A theory of 'networking' but more of a perspective on market research

the masses.jpgI get a lot of Twitter-followers, based on keywords like, eh, ‘Screenplay’ and ‘Consulting,’ and it annoying to say the least. Why? Because I don’t believe in mass-networking and I will explain why in the rest of this post (there are other reasons, this was just the trigger).

Over the years, I’ve accumulated a lot of experience in market research and I’ve become pretty good at it. From selling myself over the phone in a minute or less, to overcoming gatekeepers, to learning to really listen to people, to arranging personal interviews and transcribing the results, to designing and co-ordinating mass-research campaigns, and analysing them, I feel I’ve seen a lot and I’ve also seen a lot bad practices.

Why does market research get a bad rap? Because a lot of it focusses on getting as many results in as possible. It’s called “statistical significance,” for the newcomers to this field, and it means that getting the answers of 10 people is less subjective than getting the answers of 2. Of course you have to take into account that there are different types of market research: those that lead to clear outcomes and those that lead to lot’s of data that can be analysed and interpreted. Being a practical guy, I much prefer the first as the other kind often feels like a waste of money to me.
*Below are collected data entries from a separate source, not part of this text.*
-- ==== Sys2Proof/Laws/Ops.lean ====
section
/-! SUPPORT. Laws/Ops.lean: what the shared operations leave as it is, one lemma per field, for simp. -/

namespace Sys2Proof.Machine

theorem keepCore_por {a b : Keep} (h : keepCore a = keepCore b) : a.por = b.por := by
  have e := congrArg Keep.por h; exact e
theorem keepCore_cold {a b : Keep} (h : keepCore a = keepCore b) : a.cold = b.cold := by
  have e := congrArg Keep.cold h; exact e
theorem keepCore_tenRead {a b : Keep} (h : keepCore a = keepCore b) : a.tenRead = b.tenRead := by
  have e := congrArg Keep.tenRead h; exact e
theorem keepCore_readAt {a b : Keep} (h : keepCore a = keepCore b) : a.readAt = b.readAt := by
  have e := congrArg Keep.readAt h; exact e
theorem keepCore_hourBase {a b : Keep} (h : keepCore a = keepCore b) : a.hourBase = b.hourBase := by
  have e := congrArg Keep.hourBase h; exact e
theorem keepCore_hourFrom {a b : Keep} (h : keepCore a = keepCore b) : a.hourFrom = b.hourFrom := by
  have e := congrArg Keep.hourFrom h; exact e
theorem keepCore_coarse {a b : Keep} (h : keepCore a = keepCore b) : a.coarse = b.coarse := by
  have e := congrArg Keep.coarse h; exact e
theorem keepCore_pcycle {a b : Keep} (h : keepCore a = keepCore b) : a.pcycle = b.pcycle := by
  have e := congrArg Keep.pcycle h; exact e
theorem keepCore_savedHour {a b : Keep} (h : keepCore a = keepCore b) : a.savedHour = b.savedHour := by
  have e := congrArg Keep.savedHour h; exact e
theorem keepCore_savedCycle {a b : Keep} (h : keepCore a = keepCore b) : a.savedCycle = b.savedCycle := by
  have e := congrArg Keep.savedCycle h; exact e
theorem keepCore_ten {a b : Keep} (h : keepCore a = keepCore b) : a.ten = b.ten := by
  have e := congrArg Keep.ten h; exact e
theorem keepCore_capdn {a b : Keep} (h : keepCore a = keepCore b) : a.capdn = b.capdn := by
  have e := congrArg Keep.capdn h; exact e
theorem keepCore_handoff {a b : Keep} (h : keepCore a = keepCore b) : a.handoff = b.handoff := by
  have e := congrArg Keep.handoff h; exact e
theorem keepCore_handoffAt {a b : Keep} (h : keepCore a = keepCore b) : a.handoffAt = b.handoffAt := by
  have e := congrArg Keep.handoffAt h; exact e
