-- ==== Sys2Proof/Laws/Power.lean ====
section
/-! SUPPORT. Laws/Power.lean: what a reset of BIND leaves, said once for every source. -/

namespace Sys2Proof.Machine

/-- The end of the below-floor leases as BIND goes down. -/
theorem dropAll_foot (ls : List BelowLease) (r : Word) (s : State) :
    Foot [.out, .keep, .host, .log, .pmc, .spn, .drv] s (ls.foldl (fun s l => dropBelow l r s) s) :=
  Foot.foldl Foot.refl fun _ _ h => h.then (dropBelow_foot _ _ _) rfl

section
variable (ls : List BelowLease) (r : Word) (s : State)
@[simp] theorem dropAll_pwr : (ls.foldl (fun s l => dropBelow l r s) s).pwr = s.pwr := (dropAll_foot _ _ _).same .pwr rfl
@[simp] theorem dropAll_ket : (ls.foldl (fun s l => dropBelow l r s) s).ket = s.ket := (dropAll_foot _ _ _).same .ket rfl
@[simp] theorem dropAll_mem : (ls.foldl (fun s l => dropBelow l r s) s).mem = s.mem := (dropAll_foot _ _ _).same .mem rfl
@[simp] theorem dropAll_lv : (ls.foldl (fun s l => dropBelow l r s) s).lv = s.lv := (dropAll_foot _ _ _).same .lv rfl
@[simp] theorem dropAll_ten : (ls.foldl (fun s l => dropBelow l r s) s).keep.ten = s.keep.ten :=
  keepCore_ten ((dropAll_foot _ _ _).same .core rfl)
end

section
variable (dom : Dom) (s : State)
@[simp] theorem bindDown_bind : (bindDown dom s).pwr.bind = dom := by simp [bindDown]
@[simp] theorem bindDown_store : (bindDown dom s).pwr.store = .off := by simp [bindDown, storeOff]
@[simp] theorem bindDown_halfA : (bindDown dom s).pwr.halfA = .off := by simp [bindDown, storeOff]
@[simp] theorem bindDown_halfB : (bindDown dom s).pwr.halfB = .off := by simp [bindDown, storeOff]
@[simp] theorem bindDown_field : (bindDown dom s).pwr.field = s.pwr.field := by simp [bindDown, storeOff]
@[simp] theorem bindDown_hotSince : (bindDown dom s).pwr.hotSince = s.pwr.hotSince := by simp [bindDown, storeOff]
@[simp] theorem bindDown_xin : (bindDown dom s).pwr.xin = s.pwr.xin := by simp [bindDown, storeOff]
@[simp] theorem bindDown_fclkPll : (bindDown dom s).pwr.fclkPll = s.pwr.fclkPll := by simp [bindDown, storeOff]
@[simp] theorem bindDown_capdn : (bindDown dom s).keep.capdn = 0xFFFF := by simp [bindDown]
@[simp] theorem bindDown_leases : (bindDown dom s).lv.leases = [] := by simp [bindDown, Leave.bindReset]
@[simp] theorem bindDown_boot : (bindDown dom s).boot = {} := by simp [bindDown]
@[simp] theorem bindDown_mem : (bindDown dom s).mem = [] := by simp [bindDown, storeOff]
@[simp] theorem bindDown_trip : (bindDown dom s).ket.trip = s.ket.trip := by simp [bindDown, Kettle.bindReset]
@[simp] theorem bindDown_mbx : (bindDown dom s).mbx = [] := by simp [bindDown]
end

/-- What a reset of BIND leaves, whatever its source. -/
theorem bindReset_down (src : Nat) (dom : Dom) (s : State) : BindIsDown src dom s (bindReset src dom s) := by
  constructor <;> simp [bindReset]

end Sys2Proof.Machine
end

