-- ==== Sys2Proof/Tests/Slice0.lean ====
section
/-! SUPPORT. Tests/Slice0.lean: for every statement with hypotheses a concrete state and operands that meet them together,
clause by clause, and small tests on values of the specification's own tables. -/

open Sys2Proof Sys2Proof.Machine

namespace Sys2Proof.Tests

set_option Elab.async false
set_option linter.unusedVariables false

/-! ## States and operands that the witnesses share -/

/-- Firmware runs, every domain is on, the node is inserted, every lane is up, and the board is acting Lead alone. -/
def run : State := {
  keep := { por := false, cold := false, capdn := 0 }
  pwr := { rails := true, bind := .on, field := .on, store := .on }
  kt := { role := some true, budget := some 100000 }
  boot := { state := .running }
  host := { perst := false, link := .l0, en := true }
  spn := { lanes := [(0, { up := true }), (1, { up := true }), (2, { up := true }), (3, { up := true })], insert := .in_ }
  pair := { lead := true } }
/-- The same board as a Shadow. -/
def shadow : State := { run with kt.role := some false, pair.lead := false }
/-- The same board with its partner attached. -/
def withPartner : State := { run with pair.state := .attached, pair.heard := true, pair.synced := true, kt.partner := some 9 }
/-- Bytes with a little-endian value of `n` bytes put at an offset. -/
def put (b : Bytes) (o n v : Nat) : Bytes := b.take o ++ leBytes n v ++ b.drop (o + n)
/-- The boot ROM loads over PCIe. -/
def loading : State :=
  { run with boot := { state := .loading, source := 1, progress := 512, total := 1024, colophon := List.replicate 512 0 } }
/-- A colophon that gives a payload's hash. -/
def colophonOf (b : Bytes) : Bytes := put (List.replicate 512 0) 0x40 48 (sha384 b).toNat
/-- A frame on lane 0 from node 5 to every node. -/
def ringFrame : FrameHdr := { lane := 0, src := 5, dst := 0xFF, fseq := 7 }
/-- A frame on pair lane 0 from the partner. -/
def pairFrame : FrameHdr := { lane := 2, src := 1, dst := 0, fseq := 7 }
/-- A journal entry of a command from rack-manager source 2. -/
def entry (op : Half) (body : Bytes) : JEntry := { op := op, cw := mkCw 2 5, jseq := 1, mbx := 2, body := body }
/-- `run` with that entry, its effect due. -/
def due (op : Half) (body : Bytes) : State := { run with jr.entries := [entry op body], jr.jseq := 1 }
/-- A header from source 2 over mailbox M2. -/
def hdr : Hdr := { mbx := 2, src := 2, seq := 1 }
/-- A header from tray 0's agent over mailbox M6. -/
def agentHdr : Hdr := { mbx := 6, src := 0x10, seq := 1 }
/-- A BUDGET_SET body of 5,000 W. -/
def budget : Bytes := leBytes 8 5000
/-- A descriptor with accelerator 0 present, base cap 100 W and peak cap 500 W. -/
def accDesc : Bytes := put (put (put (List.replicate 320 0) 40 1 1) 44 2 100) 46 2 500
/-- A leave table that grants: bins wide open for accelerator 0 of tray 0, BASE_OK for tray 0. -/
def table : Bytes :=
  put (put (put (put (List.replicate 4096 0) 0x40 16 (2 ^ 128 - 1)) 0x8C0 32 (2 ^ 256 - 1)) 0xAC0 4 1) 0xB00 32 (2 ^ 256 - 1)
/-- Tray 0 enabled with its agent up and a table current. -/
def tray : State := { run with
  keep.ten := 1
  lv := { trays := [(0, { permit := true })], table := some table, everTable := true }
  stw := { agents := [(0, { link := .up, role := some true })], inv := [(0, { desc := some accDesc })] } }
/-- A LEAVE_REQUEST body: accelerator 0, 300 W wanted, 200 W at least, 100 ms. -/
def ask (want least ms : Nat) : Bytes := put (put (put (List.replicate 16 0) 4 2 want) 6 2 least) 8 4 ms
/-- A pump record with TYPE 1, scale and limit 100 and MAX_RPM 1000, in a hardware table. -/
def hwTable : Bytes := put (put (put (put (put (List.replicate 4096 0) 0x120 1 1) 0x128 2 1000) 0x12E 2 100) 0x124 2 20000) 0x130 2 100
/-- `run` with a hardware table in use and pump 0 running. -/
def pumps : State := { run with drv := { table := some hwTable, pumps := [(0, { st := .running, hz := 20000 })] } }
/-- A channel record with ENABLE 1. -/
def chanRec : Bytes := [0, 1, 0, 0, 0, 0, 0, 0, 0, 0, 0, 0, 0, 0, 0, 0]
/-- `run` with a channel's part of the front end set. -/
def chan (n : Nat) (c : Chan) : State := { run with afe.ch := [(n, { c with live := some chanRec })] }
/-- A CAN_CONFIG body whose FLAGS byte is given, and a memory table of one receive entry that takes every frame. -/
def canTab (flags : Nat) : Tab (Bytes × Bytes) :=
  [(0, (put (put (List.replicate 64 0) 1 1 flags) 16 2 7, put (List.replicate 96 0) 0 2 1))]
/-- `run` with channel 0 so configured and in a state. -/
def can (flags : Nat) (c : CanCh) : State := { run with kt.canCfg := canTab flags, can.ch := [(0, c)] }
/-- A program of one core, quire 0 core 0, with one descriptor, and a region of 4 KiB to read and to write. -/
def prog (d : Desc) : Prog := { c := {
  quires := 1, lists := [{ core := 0, descs := [d] }], regions := [{ base := 0, len := 4096, read := true, write := true }],
  rsets := [[0, 0, 0, 0]], queues := [{ id := 0 }], flags := [(3, false)] } }
/-- `run` with that program ready and its core at its descriptor. -/
def quire (d : Desc) : State := { run with
  pwr.halfA := .running
  qre := { progs := [prog d], cores := [(0, { st := .running })] } }
/-- A descriptor of an operator over one element of FP32, every operand at address 0. -/
def desc (op : Byte) : Desc :=
  { op := op, ty := 0, rows := 1, cols := 1, dst := 0x1000000000000000, src0 := 0x1000000000000000, src1 := 0x1000000000000000,
    rset := 0 }
/-- An epoch of mode 1 with one element of this position. -/
def epoch : EpochRef := { jseq := 1, num := 1, man := { mode := 1, nelem := 1, inbox := 0x1000, outbox := 0x2000, parts := [(0, 0, 1)] } }
/-- `run` in that epoch. -/
def inEpoch : State := { run with ep.cur := some epoch }
/-- A region set of one axis. -/
def regions : Bytes := put (put (List.replicate 128 0) 6 1 1) 80 4 0
/-- A region set of one axis from 0 to 1,000 with 1.0 for each limit of its motion, and a request for 100 on it. -/
def longAxis : Bytes :=
  put (put (put (put (put (put regions 84 4 0x447A0000) 88 4 0x3F800000) 92 4 0x3F800000) 96 4 0x3F800000) 104 4 0x3F800000) 80 4 0
def longBody : Bytes := put (put (List.replicate 96 0) 0 2 1) 8 4 0x42C80000
/-- `run` with that region set adopted. -/
def planning : State := { run with kt.regions := some regions, pln.st := .rest, pln.rest := [0] }
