/-! ### PMC (spec/13, register index in spec/19_register_index.md Table SYS-14) -/

def S.PMC_INT_CAUSE : Shape := shape0 0x240010
def F.PMC_INT_CAUSE_OVF : Field := fld S.PMC_INT_CAUSE 0 1 .w1c
def F.PMC_INT_CAUSE_SMP_AVAIL : Field := fld S.PMC_INT_CAUSE 1 1 .w1c
def F.PMC_INT_CAUSE_SMP_DROP : Field := fld S.PMC_INT_CAUSE 2 1 .w1c
def F.PMC_INT_CAUSE_MODE_CHG : Field := fld S.PMC_INT_CAUSE 3 1 .w1c
def S.PMC_INT_MASK : Shape := shape0 0x240014
def F.PMC_INT_MASK_MASK : Field := fld S.PMC_INT_MASK 0 4 .rw
def S.PMC_SMP_CFG : Shape := shape0 0x240020
def F.PMC_SMP_CFG_MODE : Field := fld S.PMC_SMP_CFG 0 2 .rw
def F.PMC_SMP_CFG_TRACE : Field := fld S.PMC_SMP_CFG 2 1 .rw
def F.PMC_SMP_CFG_SE : Field := fld S.PMC_SMP_CFG 3 1 .rw
def F.PMC_SMP_CFG_N : Field := fldR S.PMC_SMP_CFG 8 16 .rw 4096
def S.PMC_SMP_STAT : Shape := shape0 0x240024
def F.PMC_SMP_STAT_METHOD : Field := fld S.PMC_SMP_STAT 0 2 .ro
def F.PMC_SMP_STAT_ACTIVE_LE : Field := fld S.PMC_SMP_STAT 2 7 .ro
def F.PMC_SMP_STAT_COUNT : Field := fld S.PMC_SMP_STAT 16 7 .ro
def S.PMC_SMP_POP : Shape := shape0 0x240028
def F.PMC_SMP_POP_POP : Field := fld S.PMC_SMP_POP 0 1 .w1s
def S.PMC_SMP_DROP : Shape := shape0 0x24002C
def F.PMC_SMP_DROP_RING : Field := fld S.PMC_SMP_DROP 0 10 .rc
def F.PMC_SMP_DROP_TRACE : Field := fld S.PMC_SMP_DROP 10 10 .rc
def F.PMC_SMP_DROP_SKIP : Field := fld S.PMC_SMP_DROP 20 12 .rc
def S.PMC_OVF_SEL : Shape := shape1 0x240030 4 0x4
def F.PMC_OVF_SEL_CNT : Field := fld S.PMC_OVF_SEL 0 11 .rw
def F.PMC_OVF_SEL_EN : Field := fld S.PMC_OVF_SEL 16 1 .rw
def S.PMC_OVF_STAT : Shape := shape0 0x240040
def F.PMC_OVF_STAT_OVF : Field := fld S.PMC_OVF_STAT 0 4 .w1c
def S.PMC_SMP_ENG : Shape := shape1 0x240048 2 0x4
def F.PMC_SMP_ENG_LE : Field := fld S.PMC_SMP_ENG 0 32 .rw
def S.PMC_SMP_RD : Shape := shape1 0x240080 8 0x4
def F.PMC_SMP_RD_DATA : Field := fld S.PMC_SMP_RD 0 32 .ro
def S.PMC_GRP_FILT : Shape := shape1 0x240100 24 0x4
def F.PMC_GRP_FILT_PRIV : Field := fldR S.PMC_GRP_FILT 0 2 .rw 3
def F.PMC_GRP_FILT_CLASS : Field := fldR S.PMC_GRP_FILT 2 5 .rw 31
def F.PMC_GRP_FILT_MASTER : Field := fld S.PMC_GRP_FILT 8 8 .rw
def F.PMC_GRP_FILT_MMASK : Field := fld S.PMC_GRP_FILT 16 8 .rw
def S.PMC_GRP_WIN : Shape := shape2 0x240200 24 0x8 2 0x4
def F.PMC_GRP_WIN_ADDR : Field := fldT S.PMC_GRP_WIN 0 24 .rw 0 [0, 16777215]
def S.PMC_CNT_LO : Shape := shape1 0x241000 1536 0x8
def F.PMC_CNT_LO_LO : Field := fld S.PMC_CNT_LO 0 32 .rw
def S.PMC_CNT_HI : Shape := shape1 0x241004 1536 0x8
def F.PMC_CNT_HI_HI : Field := fld S.PMC_CNT_HI 0 16 .rw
How do you design an outcome-focussed research campaign? Pretty simple: you get as close as possible to the outcome and you test it. In tech-world, this would be developing a prototype and testing it. In web-world, this would be something like A/B-marketing, where you design different versions of the same page and test their effectiveness on different samples. Of course, you can conduct plenty of market research before also, but as a favourite lecturer of mine once told me: “how do you research innovation (i.e. something new)? You can’t, because people really don’t know how they feel once the innovation is there.

The other kind of market research, the one that produces a lot of data, is a gold-mine for journalists, analysts, and consultants. They all love to deal with abstractions that can be applied to many different situations. “Research showed that people are getting tired of green advertising. Therefore, we can write an article/report/advice to our clients that green advertising sucks.” The end, pay me.

That is not to say that more results does not provide a more unbiased perspective on a problem, but it’s just not as simple as asking a lot of people the same questions. There are ways around that, such as collecting demographic and psychographic data and I don’t want to cheapen that. I’ve written before about how statistics only matter as much as where your data comes from. But I’ve also written that triangulation is a large part of my research philosophy, which means getting different perspectives on the same issue. Yes, kind of like A/B marketing. So, I do desk-research, I do web-based surveys, I do interviews with consumers and experts. All of which provides me with a more objective view of the solution to a problem.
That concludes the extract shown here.